Sebuah studi baru telah menyelidiki lebih jauh ke dalam perilaku manusia yang khas untuk melihat apakah ada yang terkait dengan paparan PFAS. Partisipannya adalah 178 wanita paruh baya, setengahnya adalah Afrika-Amerika dan setengah lainnya berkulit putih non-Hispanik.

Wanita-wanita ini telah menjadi bagian dari Studi Kesehatan dan Perkembangan Anak Institut Kesehatan Masyarakat, yang mendaftarkan wanita hamil yang tinggal di Oakland, CA, pada tahun 1959–1967. Tujuannya adalah untuk menentukan dampak bahan kimia lingkungan dan hal-hal lain terhadap penyakit.

Tingkat benang PFAS

Ilmuwan dari Silent Spring Institute dan Public Health Institute di Berkeley, CA, menggunakan sampel darah yang diambil dari wanita tersebut pada tahun 2010-2013.

Mereka memeriksa sampel untuk menemukan level 11 jenis PFAS. Mereka juga mewawancarai setiap wanita di beberapa titik pada 2015-2016, menanyakan serangkaian pertanyaan tentang perilaku yang berpotensi terkait dengan pajanan PFAS.

Mereka membahas tentang konsumsi makanan, membersihkan gigi dengan benang gigi, serta furnitur dan karpet tahan noda.

Setelah para ilmuwan menentukan semua pengukuran darah, mereka membandingkannya dengan jawaban yang diberikan para wanita.
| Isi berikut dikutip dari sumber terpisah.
/-! ## Coherence on the mesh (10) -/

/-- Requests at a home (10 Tables 10.6, 10.8, R245, R247 to R262): where a request stays at the slice's input; Retry while the slices' domain
is closed or the position in transfer; the line's queue; and what a line that is not busy answers by its filter entry and its LLC sector, with
the eviction of another entry when the set is full. -/
def Obligations.CoherenceRequests : Prop :=
  ∀ (s : State) (q : ReqFlit) (o : Nat) (e v : SfEntry) (t : Txn) (f : Instr × HomeReq × Nat × Nat),
    let pos := slicePos q.addr
    let home := sliceTarget s pos % 512
    let hid := freeHtxid s pos
    let took (opc : Nat) (ms : List Msg) (u : State) : Prop := Took (.req opc q) ms s u
    let rsp (opc txid info : Nat) : Msg :=
      .rsp opc { dest := q.src, src := home, txid := txid, info := info, epoch := s.mesh.epoch, lstamp := s.stamp % 4096 }
    let snp (opc dest : Nat) : Msg := .snp opc { dest := dest, src := home, htxid := hid, addr := q.addr, epoch := s.mesh.epoch, lstamp := s.stamp % 4096 }
    let mc := 256 + chanOf (64 * q.addr)
    let lone (o : Nat) : SfEntry := ⟨q.addr, .x, some o, false, [], [], false⟩
    let only (u : State) (awaiting : List Nat) : Prop := ∃ t, (sliceAt u pos).txns = [t] ∧ t.line = q.addr ∧ t.q = q ∧ t.htxid = hid ∧ t.awaiting = awaiting
    let noted (opc : Nat) (u : State) : Prop := q.src < 356 → outstanding u q.src q.txid = some ⟨opc, q, none⟩
    let frame (u : State) : Prop := u = { s with net := u.net, bw := u.bw, mshr := u.mshr, slices := u.slices }
    let mine (opc : Nat) : Prop := ¬(356 ≤ q.dest ∧ q.dest < 360) ∧ mayRequest opc q.src = true ∧ turn opc q s = .take ∧ overtakes (.req opc q) s = false
    let retry : Prop := 4 ≤ objN s 0x2030 1 ∨ inTransfer s pos q = true
    let quiet (opc : Nat) : Prop := mine opc ∧ ¬retry ∧ (sliceAt s pos).txns = [] ∧ (sliceAt s pos).waitq = []
    let entry (r : HomeReq) : Prop := needsEntry r = true → entryFree s q.addr = true
    let all : List (Instr × HomeReq × Nat × Nat) := [(.rdshared q, .rdShared, 0x00, 0), (.rdunique q, .rdUnique, 0x01, 1), (.upgrade q, .upgrade, 0x02, 1),
      (.claimzero q, .claimZero, 0x03, 2), (.rdonce q, .rdOnce, 0x05, 6), (.cmoclean q, .cmoClean, 0x0B, 3), (.cmoinval q, .cmoInval, 0x0C, 2),
      (.cmoclinv q, .cmoClinv, 0x0D, 4), (.lockldRequest q, .lockLd, 0x0E, 6)]
    let datas : List (Instr × HomeReq × Nat × Nat) := [(.wrptl q, .wrPtl, 0x08, 0), (.wrline q, .wrLine, 0x09, 0), (.atomfar q, .atomFar, 0x0A, 0)]
    (f ∈ all ++ datas → ¬(356 ≤ q.dest ∧ q.dest < 360) → mayRequest f.2.2.1 q.src = false ∨ turn f.2.2.1 q s = .stay → exec f.1 s = .next s) ∧
    (f ∈ all ++ datas → mine f.2.2.1 → retry → Answers f.1 s (fun u => took f.2.2.1 [rsp 0x04 q.txid 0] u ∧ noted f.2.2.1 u ∧ u.slices = s.slices)) ∧
    (f ∈ all ++ datas → mine f.2.2.1 → ¬retry → lineBusy s q.addr = true → Answers f.1 s (fun u =>
      took f.2.2.1 [] u ∧ (∃ soon, (sliceAt u pos).waitq = (sliceAt s pos).waitq ++ [(f.2.1, q, soon)] ∧ (f.2.1 ≠ .atomFar → soon = false)) ∧
      (sliceAt u pos).txns = (sliceAt s pos).txns ∧ frame u)) ∧
    (f ∈ datas → quiet f.2.2.1 → sfFind s q.addr = none ∨ sfFind s q.addr = some (lone o) → Answers f.1 s (fun u =>
      took f.2.2.1 [rsp 0x03 q.txid 0] u ∧ only u [] ∧ (∀ t ∈ (sliceAt u pos).txns, t.needData = true) ∧ noted f.2.2.1 u ∧ frame u)) ∧
    (f ∈ all → quiet f.2.2.1 → sfFind s q.addr = some (lone o) → o < 216 → o ≠ q.src → Answers f.1 s (fun u =>
      took f.2.2.1 [snp f.2.2.2 o] u ∧ only u [o] ∧ sfFind u q.addr = some (lone o) ∧ noted f.2.2.1 u ∧ frame u)) ∧
    (quiet 0x02 → sfFind s q.addr = some ⟨q.addr, .o, some o, false, [q.src], [], false⟩ → o < 216 → o ≠ q.src → Answers (.upgrade q) s (fun u =>
      took 0x02 [snp 2 o] u ∧ only u [o] ∧ noted 0x02 u ∧ frame u)) ∧
    (f.1 ∈ [Instr.rdshared q, .rdunique q, .upgrade q, .rdonce q, .lockldRequest q] → f ∈ all → quiet f.2.2.1 → entry f.2.1 → sfFind s q.addr = none → llcValid s q.addr = false →
      Answers f.1 s (fun u => took f.2.2.1 [snp 8 mc] u ∧ only u [] ∧ (∀ t ∈ (sliceAt u pos).txns, t.memAsked = true) ∧
        sfFind u q.addr = (if needsEntry f.2.1 then some (emptyEntry q.addr) else none) ∧ frame u)) ∧
    (f ∈ all → needsEntry f.2.1 = true → quiet f.2.2.1 → sfFind s q.addr = none → entryFree s q.addr = false →
      mFind (setOf (sliceAt s pos).sf (sfSet q.addr)).ways (sfVictim s q.addr) = some v → v = ⟨v.line, .x, some o, false, [], [], false⟩ → lineBusy s v.line = false →
      Answers f.1 s (fun u => took f.2.2.1 [.snp 5 { dest := o, src := home, htxid := hid + 1, addr := v.line, epoch := s.mesh.epoch, lstamp := s.stamp % 4096 }] u ∧
        (∃ t b, (sliceAt u pos).txns = [t, b] ∧ t.line = q.addr ∧ t.needEntry = true ∧ b.line = v.line ∧ b.req = .backInval ∧ b.awaiting = [o]) ∧ frame u)) ∧
    (f.1 ∈ [Instr.rdshared q, .rdunique q, .upgrade q] → f ∈ all → quiet f.2.2.1 → entry f.2.1 → q.src < 216 → sfFind s q.addr = none → llcValid s q.addr = true →
      Answers f.1 s (fun u =>
        took f.2.2.1 (lineFlits 1 q.src home q.txid false (getLine s q.addr) s) u ∧ sfFind u q.addr = some (lone q.src) ∧ MemKept s u ∧
        ∃ t, (sliceAt u pos).txns = [t] ∧ t.needAck = true)) ∧
    (quiet 0x05 → sfFind s q.addr = none → llcValid s q.addr = true → Answers (.rdonce q) s (fun u =>
      took 0x05 (lineFlits 6 q.src home q.txid false (getLine s q.addr) s) u ∧ sfFind u q.addr = none ∧ (sliceAt u pos).txns = [] ∧ MemKept s u)) ∧
    (quiet 0x03 → entry .claimZero → q.src < 216 → sfFind s q.addr = none → Answers (.claimzero q) s (fun u =>
      took 0x03 [rsp 0x02 q.txid 3] u ∧ sfFind u q.addr = some (lone q.src) ∧ MemKept s u)) ∧
    (quiet f.2.2.1 → sfFind s q.addr = none → llcDirty s q.addr = false → f ∈ all → f.1 = .cmoclean q ∨ f.1 = .cmoclinv q → Answers f.1 s (fun u =>
      took f.2.2.1 [rsp 0x01 q.txid 0] u ∧ (sliceAt u pos).txns = [] ∧ MemKept s u)) ∧
    (quiet f.2.2.1 → sfFind s q.addr = none → llcDirty s q.addr = true → f ∈ all → f.1 = .cmoclean q ∨ f.1 = .cmoclinv q → Answers f.1 s (fun u =>
      took f.2.2.1 [snp 9 mc] u ∧ llcDirty u q.addr = false ∧ MemKept s u ∧ ∃ t, (sliceAt u pos).txns = [t] ∧ t.needComp = true ∧ t.compLast = true)) ∧
    (quiet 0x0C → sfFind s q.addr = none → llcLocked s q.addr = false ∨ llcDirty s q.addr = false → Answers (.cmoinval q) s (fun u =>
      took 0x0C [rsp 0x01 q.txid 0] u ∧ llcValid u q.addr = false ∧ (sliceAt u pos).txns = [])) ∧
    (quiet 0x0C → sfFind s q.addr = none → llcLocked s q.addr = true → llcDirty s q.addr = true → Answers (.cmoinval q) s (fun u =>
      took 0x0C [snp 9 mc] u ∧ ∃ t, (sliceAt u pos).txns = [t] ∧ t.needComp = true ∧ t.compLast = true)) ∧
    (mine 0x04 → ¬retry → lineBusy s q.addr = true ∨ sfFind s q.addr = some (lone o) → Answers (.rdnt q) s (fun u =>
      took 0x04 [rsp 0x05 q.txid 0] u ∧ u.slices = s.slices)) ∧
    (quiet 0x04 → sfFind s q.addr = none → llcValid s q.addr = true → Answers (.rdnt q) s (fun u =>
      took 0x04 (lineFlits 5 q.src home q.txid false (homeCopy s q.addr) s) u ∧ u.slices = s.slices ∧ u.mem = s.mem)) ∧
    (quiet 0x04 → sfFind s q.addr = none → llcValid s q.addr = false → Answers (.rdnt q) s (fun u => took 0x04 [snp 0xA mc] u ∧ only u [] ∧ u.mem = s.mem)) ∧
    (quiet 0x06 → q.src < 216 → (tileAt s q.src).wb = [] → sfFind s q.addr = some (lone q.src) → Answers (.wrback q) s (fun u =>
      took 0x06 [rsp 0x03 q.txid 0] u ∧ l2State u q.src q.addr = none ∧ (∃ w, (tileAt u q.src).wb = [w] ∧ w.line = q.addr ∧ w.txid = q.txid ∧ w.dirty = true) ∧
      MemKept s u ∧ ∃ t, (sliceAt u pos).txns = [t] ∧ t.absorbed = [(q.src, q.txid)])) ∧
    (quiet 0x07 → q.src < 216 → sfFind s q.addr = some (lone q.src) → Answers (.evictclean q) s (fun u =>
      took 0x07 [rsp 0x01 q.txid 0] u ∧ sfFind u q.addr = none ∧ llcValid u q.addr = true ∧ MemKept s u)) ∧
    (f.1 = .wrback q ∧ f.2.2.1 = 0x06 ∨ f.1 = .evictclean q ∧ f.2.2.1 = 0x07 → quiet f.2.2.1 → q.src < 216 → sfFind s q.addr = none → Answers f.1 s (fun u =>
      took f.2.2.1 [rsp 0x01 q.txid 1] u ∧ sfFind u q.addr = none ∧ MemKept s u)) ∧
    (mine 0x06 → ¬retry → q.src < 216 → sfFind s q.addr = some e → names s e q.src = true →
      (sliceAt s pos).txns.find? (fun t => decide (t.line = q.addr ∧ t.req ≠ .rdNt)) = some t → Answers (.wrback q) s (fun u =>
        took 0x06 [rsp 0x03 q.txid 0] u ∧ ∀ x ∈ (sliceAt u pos).txns, x.htxid = t.htxid → (q.src, q.txid) ∈ x.absorbed))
Mereka memperhitungkan faktor-faktor seperti apakah orang tinggal di daerah di mana air terkontaminasi PFAS.

Hasilnya muncul di Jurnal Ilmu Paparan & Epidemiologi Lingkungan.

Pengamatan paling mencolok dari penelitian ini adalah bahwa benang gigi tertentu tampaknya menghasilkan peningkatan kadar PFAS.

Para peneliti mempelajari hubungan ini lebih lanjut dengan menguji 18 flos berbeda untuk mengetahui keberadaan fluor, yang juga menunjukkan adanya PFAS.

Mereka mengungkapkan bahwa flos Glide dan tiga flos non-Glide kembali positif mengandung fluor. Ini cocok dengan hasil yang menemukan bahwa wanita yang menggunakan benang Glide merek tertentu memiliki tingkat PFAS yang lebih tinggi yang disebut PFHxS dalam darah mereka.

Mengubah perilaku

Penemuan lain termasuk bahwa wanita Afrika-Amerika yang melaporkan secara teratur makan makanan siap saji dalam kemasan karton berlapis, seperti takeout, memiliki tingkat empat jenis PFAS yang lebih tinggi dalam darah mereka. Ini dibandingkan dengan wanita yang dilaporkan jarang makan makanan semacam itu.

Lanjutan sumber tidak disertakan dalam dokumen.